Jesus A. del Alamo wins IPRM Award 2020

Prof. Jesús A. del Álamo

Jesús A. del Álamo is a Professor of Electrical Engineering at the Massachusetts Institute of Technology (MIT). He holds degrees from Polytechnic University of Madrid (Telecommunications Engineer, 1980), and Stanford University (MS EE, 1983 and PhD EE, 1985). From 1977 to 1981 he was with the Institute of Solar Energy of the Polytechnic University of Madrid, investigating silicon photovoltaics. From 1981 to 1985, he carried out his PhD dissertation at Stanford University on minority carrier transport in heavily doped silicon. From 1985 to 1988 he was a research engineer with NTT LSI Laboratories in Atsugi (Japan) where he conducted research on III-V heterostructure field-effect transistors. He joined MIT in 1988.

Professor del Alamo has had a distinguished career in III-V transistor technology, reliability, and physics. For the last few years, his research effort has been divided between advancing high electron mobility transistors (HEMTs) for high frequency applications, and exploring the opportunities of highly- scaled III- V MOSFETs (Metal-Oxide-Semiconductor Field- Effect- Transistors) as alternative to Si transistors for CMOS logic applications. His work opened the doors to the use of these devices in THz applications, and to consider III-V compound semiconductor alloys as serious alternatives to Si in deep nanoscale CMOS applications. Prof. del Alamo has received numerous awards including the 2012 Intel Outstanding Researcher Award in Emerging Research Devices, the Semiconductor Research Corporation 2012 Technical Excellence Award, the 2014 Roger A. Haken Best Student Paper Award at IEDM, and the 2019 SIA-SRC University Researcher Award. He is a Fellow of IEEE and the American Physical Society, and a corresponding member of the Royal Spanish Academy of Engineering. Prof. del Alamo is also the Editor-in-Chief of IEEE Electron Device Letters.

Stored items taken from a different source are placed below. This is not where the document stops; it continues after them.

-- ==== Sys2Proof/Laws/Commands.lean ====
section
/-! SUPPORT. The frames in which the meanings run: what a command does where the fabric is up and where it is held in
reset, at a supervisor with and without power, with and without the descriptor it names, and before a tick edge of its
own fc. A proof about a command opens its frame with one of these and goes on with the operation inside. -/

namespace Sys2Proof.Machine

variable (s : State) (t : Fc)

theorem atFabric_up (f : State → State) (h : s.fabric = true) : atFabric t f s = .next (f (advance s t)) := by
  simp [atFabric, h]

theorem atFabric_down (f : State → State) (h : s.fabric = false) : atFabric t f s = .next (advance s t) := by
  simp [atFabric, h]

theorem atPlane_powered (p : Nat) (f : State → State) (h : (getPps s p).powered = true) :
    atPlane t p f s = .next (f (advance s t)) := by
  simp [atPlane, h]

theorem atPlane_unpowered (p : Nat) (f : State → State) (h : (getPps s p).powered = false) :
    atPlane t p f s = .next (advance s t) := by
  simp [atPlane, h]

theorem withDesc_due {r : Ref} {cls op : Nat} {d : Desc} (f : Desc → State → State) (h : heldDesc s r cls op = some d)
    (hd : due s d = true) : withDesc r cls op f s = f d (takeReq s r) := by
  simp [withDesc, h, hd]

theorem withDesc_early {r : Ref} {cls op : Nat} {d : Desc} (f : Desc → State → State) (h : heldDesc s r cls op = some d)
    (hd : due s d = false) : withDesc r cls op f s = s := by
  simp [withDesc, h, hd]

theorem withDesc_absent {r : Ref} {cls op : Nat} (f : Desc → State → State) (h : heldDesc s r cls op = none) :
    withDesc r cls op f s = s := by
  simp [withDesc, h]

theorem afterEdge_now (c : Instr) (f : State → State) (h : edgeDue s = false) : afterEdge c f s = f s := by
  simp [afterEdge, h]

theorem afterEdge_held (c : Instr) (f : State → State) (h : edgeDue s = true) :
    afterEdge c f s = { s with tke := { s.tke with held := s.tke.held ++ [c] } } := by
  simp [afterEdge, h]

theorem ifCommanding_yes (r : Ref) (row : Option Nat) (f : State → State) (h : commanding s = true) :
    ifCommanding r row f s = f s := by
  simp [ifCommanding, h]

theorem ifCommanding_no (r : Ref) (row : Option Nat) (f : State → State) (h : commanding s = false) :
    ifCommanding r row f s = complete s r stRejectState 0x0283 row := by
  simp [ifCommanding, h]

end Sys2Proof.Machine
end

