theorem promoteEdge_keeps {s : State} (h : Keeps o s) : Keeps o (promoteEdge s) := by
  unfold promoteEdge
  split
  · exact h
  · exact foldl_keeps (fun _ _ hu => completeTke_keeps hu) (rset_keeps (keeps_update h))

theorem promoteRefuse_keeps {s : State} (h : Keeps o s) : Keeps o (promoteRefuse s) :=
  foldl_keeps (fun _ _ hu => completeTke_keeps hu) (keeps_update h)

theorem rrecHead_keeps {s : State} {idx ph : Nat} (h : Keeps o s) : Keeps o (rrecHead s idx ph) := queueHead_keeps h

theorem execPatternLoad_keeps {t : Fc} {r : Ref} {image : List Nat} {s : State} (h : Keeps o s) : KeepsOut o
    (execPatternLoad t r image s) :=
  atFabric_keeps (fun _ hu => keeps_ite (withDesc_keeps (fun _ _ hu1 => ifCommanding_keeps (fun _ hu2 =>
    patternLoad_keeps hu2) hu1) hu) hu) h

theorem execPatternAdmission_keeps {t : Fc} {ecc : Bool} {s : State} (h : Keeps o s) : KeepsOut o
    (execPatternAdmission t ecc s) :=
  atFabric_keeps (fun _ hu => afterEdge_keeps (fun _ hu1 => patternAdmission_keeps hu1) hu) h

theorem execTableSet_keeps {t : Fc} {r : Ref} {image : List Nat} {s : State} (h : Keeps o s) : KeepsOut o
    (execTableSet t r image s) :=
  atFabric_keeps (fun _ hu => keeps_ite (withDesc_keeps (fun _ _ hu1 => ifCommanding_keeps (fun _ hu2 =>
    tableSet_keeps hu2) hu1) hu) hu) h

theorem execTableSetCheck_keeps {t : Fc} {ecc : Bool} {s : State} (h : Keeps o s) : KeepsOut o (execTableSetCheck t
    ecc s) :=
  atFabric_keeps (fun _ hu => afterEdge_keeps (fun _ hu1 => tableSetCheck_keeps hu1) hu) h

theorem servePromote_keeps {s : State} {r : Ref} (h : Keeps o s) : Keeps o (servePromote s r) :=
  keeps_ite (withDesc_keeps (fun _ _ hu => ifCommanding_keeps (fun _ hu1 => promote_keeps hu1) hu) h) h

theorem execPromote_keeps {t : Fc} {r : Ref} {s : State} (h : Keeps o s) : KeepsOut o (execPromote t r s) :=
  atFabric_keeps (fun _ hu => afterEdge_keeps (fun _ hu1 => servePromote_keeps hu1) hu) h

theorem execRrecHeadWrite_keeps {t : Fc} {idx : Fin 65536} {ph : Fin 2} {s : State} (h : Keeps o s) : KeepsOut o
    (execRrecHeadWrite t idx ph s) :=
  atFabric_keeps (fun _ hu => rrecHead_keeps hu) h

/-! ### Sfe -/

theorem setImp_keeps {s : State} {n : Nat} {c : ImpCh} (h : Keeps o s) : Keeps o (setImp s n c) := keeps_update h

theorem impOpen_keeps {s : State} {n : Nat} {xs : List Int} (h : Keeps o s) : Keeps o (impOpen s n xs) :=
  keeps_ite (setImp_keeps h) h

theorem noteClip_keeps {s : State} {full : Bool} (h : Keeps o s) : Keeps o (noteClip s full) :=
  keeps_ite (rinc_keeps h) h

theorem impClose_keeps {s : State} {n : Nat} {xs : List Int} (h : Keeps o s) : Keeps o (impClose s n xs) :=
  keeps_ite (noteClip_keeps (setImp_keeps h)) h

The Michael Lunn Award was established in 1993 to commemorate a young research scientist at Wafer Technology Ltd. who became a victim of a car accident. Awardees were chosen by the organizing committee of IPRM on behalf of the III-Vs Review magazine. The award was given for the best paper presented at IPRM in the first three years following its introduction (1993-1995). The criteria were subsequently revised in 1996 to recognize individuals who have made “outstanding contributions to the InP community”. In 2007, the award was renamed the IPRM Award and has since been sponsored by the IPRM international steering committee.